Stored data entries
_ _ _ _ _ _ _

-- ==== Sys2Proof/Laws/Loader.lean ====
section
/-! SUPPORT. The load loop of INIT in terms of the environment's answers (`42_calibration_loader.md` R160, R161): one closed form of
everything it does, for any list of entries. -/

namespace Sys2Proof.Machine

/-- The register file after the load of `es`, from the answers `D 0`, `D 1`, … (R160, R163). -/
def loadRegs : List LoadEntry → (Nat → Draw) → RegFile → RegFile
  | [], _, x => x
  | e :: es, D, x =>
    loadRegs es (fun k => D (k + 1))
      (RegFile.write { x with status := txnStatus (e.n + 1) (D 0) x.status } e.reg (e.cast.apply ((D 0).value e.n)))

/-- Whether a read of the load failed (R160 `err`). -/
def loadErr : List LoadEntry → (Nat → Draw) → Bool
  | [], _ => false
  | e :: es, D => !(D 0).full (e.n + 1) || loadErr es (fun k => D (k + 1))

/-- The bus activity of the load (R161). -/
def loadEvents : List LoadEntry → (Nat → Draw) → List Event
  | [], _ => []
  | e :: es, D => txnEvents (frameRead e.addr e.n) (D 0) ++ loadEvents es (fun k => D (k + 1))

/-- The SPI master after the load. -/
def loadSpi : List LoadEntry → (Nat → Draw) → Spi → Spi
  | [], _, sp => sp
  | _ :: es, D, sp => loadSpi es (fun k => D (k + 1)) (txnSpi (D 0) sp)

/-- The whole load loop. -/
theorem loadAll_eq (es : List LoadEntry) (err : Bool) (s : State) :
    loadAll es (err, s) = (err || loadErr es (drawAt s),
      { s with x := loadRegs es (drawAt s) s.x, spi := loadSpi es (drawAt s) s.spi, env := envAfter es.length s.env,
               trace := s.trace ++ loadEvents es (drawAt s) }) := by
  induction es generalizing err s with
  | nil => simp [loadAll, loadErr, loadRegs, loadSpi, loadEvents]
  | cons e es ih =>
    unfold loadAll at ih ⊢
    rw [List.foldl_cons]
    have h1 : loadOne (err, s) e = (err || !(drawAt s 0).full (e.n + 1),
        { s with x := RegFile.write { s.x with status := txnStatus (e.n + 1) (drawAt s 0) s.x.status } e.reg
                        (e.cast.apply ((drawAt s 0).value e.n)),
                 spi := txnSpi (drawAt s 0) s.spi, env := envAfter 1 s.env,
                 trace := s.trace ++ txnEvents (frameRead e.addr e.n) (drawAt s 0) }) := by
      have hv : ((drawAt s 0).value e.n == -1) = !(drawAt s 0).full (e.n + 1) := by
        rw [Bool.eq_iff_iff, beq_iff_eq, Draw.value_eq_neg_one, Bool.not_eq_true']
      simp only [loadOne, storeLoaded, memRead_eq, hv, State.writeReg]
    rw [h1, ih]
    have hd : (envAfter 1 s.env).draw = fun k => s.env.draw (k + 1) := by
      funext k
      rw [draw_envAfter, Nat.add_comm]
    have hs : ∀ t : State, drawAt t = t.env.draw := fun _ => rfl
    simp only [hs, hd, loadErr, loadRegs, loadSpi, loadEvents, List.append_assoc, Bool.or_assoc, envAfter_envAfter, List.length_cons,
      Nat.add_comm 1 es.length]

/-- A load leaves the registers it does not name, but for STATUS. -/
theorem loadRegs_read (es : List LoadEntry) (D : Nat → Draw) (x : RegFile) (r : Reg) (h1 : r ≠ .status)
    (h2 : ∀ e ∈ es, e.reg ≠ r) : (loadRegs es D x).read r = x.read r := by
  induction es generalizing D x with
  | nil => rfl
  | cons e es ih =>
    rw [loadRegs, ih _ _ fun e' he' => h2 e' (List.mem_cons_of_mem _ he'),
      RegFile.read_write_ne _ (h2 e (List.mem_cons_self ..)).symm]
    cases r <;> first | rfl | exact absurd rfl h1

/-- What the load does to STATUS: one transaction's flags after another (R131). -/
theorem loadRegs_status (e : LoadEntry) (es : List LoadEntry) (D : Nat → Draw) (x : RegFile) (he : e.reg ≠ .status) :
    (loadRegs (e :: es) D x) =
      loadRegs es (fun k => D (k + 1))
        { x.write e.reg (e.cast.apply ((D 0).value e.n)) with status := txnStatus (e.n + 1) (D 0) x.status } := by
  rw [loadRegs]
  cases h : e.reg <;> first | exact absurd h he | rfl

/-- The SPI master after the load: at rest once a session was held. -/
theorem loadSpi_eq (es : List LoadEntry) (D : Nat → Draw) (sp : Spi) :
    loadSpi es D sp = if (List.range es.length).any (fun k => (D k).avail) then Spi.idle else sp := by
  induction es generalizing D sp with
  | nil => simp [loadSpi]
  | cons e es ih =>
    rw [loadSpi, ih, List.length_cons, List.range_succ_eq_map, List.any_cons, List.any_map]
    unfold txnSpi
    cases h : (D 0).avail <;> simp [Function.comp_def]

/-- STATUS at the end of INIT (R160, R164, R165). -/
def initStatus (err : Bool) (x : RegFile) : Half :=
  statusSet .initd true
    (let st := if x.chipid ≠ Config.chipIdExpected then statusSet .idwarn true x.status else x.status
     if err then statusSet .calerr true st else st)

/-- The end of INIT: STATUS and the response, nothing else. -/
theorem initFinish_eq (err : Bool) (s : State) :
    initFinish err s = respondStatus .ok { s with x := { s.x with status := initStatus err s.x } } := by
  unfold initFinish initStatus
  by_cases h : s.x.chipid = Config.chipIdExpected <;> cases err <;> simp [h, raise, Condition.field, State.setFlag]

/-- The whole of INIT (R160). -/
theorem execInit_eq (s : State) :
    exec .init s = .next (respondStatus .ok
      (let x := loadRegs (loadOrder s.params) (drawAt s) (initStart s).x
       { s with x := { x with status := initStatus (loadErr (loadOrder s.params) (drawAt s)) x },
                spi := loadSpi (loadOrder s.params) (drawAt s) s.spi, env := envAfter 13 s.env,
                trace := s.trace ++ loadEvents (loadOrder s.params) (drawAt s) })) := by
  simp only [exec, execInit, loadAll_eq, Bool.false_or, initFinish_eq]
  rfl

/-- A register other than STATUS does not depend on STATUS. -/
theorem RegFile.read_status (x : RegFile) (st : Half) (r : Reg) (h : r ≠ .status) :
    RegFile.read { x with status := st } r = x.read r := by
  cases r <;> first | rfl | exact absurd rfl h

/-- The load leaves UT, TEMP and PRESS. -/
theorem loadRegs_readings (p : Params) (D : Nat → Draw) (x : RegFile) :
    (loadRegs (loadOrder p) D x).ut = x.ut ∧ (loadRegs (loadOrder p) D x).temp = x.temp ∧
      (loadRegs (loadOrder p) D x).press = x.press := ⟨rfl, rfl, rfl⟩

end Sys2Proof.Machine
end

_ _ _ _ _ _ _

What to produce
Show me every line in the data above that includes "only".

Response area
      simp only [loadOne, storeLoaded, memRead_eq, hv, State.writeReg]
    simp only [hs, hd, loadErr, loadRegs, loadSpi, loadEvents, List.append_assoc, Bool.or_assoc, envAfter_envAfter, List.length_cons,
  simp only [exec, execInit, loadAll_eq, Bool.false_or, initFinish_eq]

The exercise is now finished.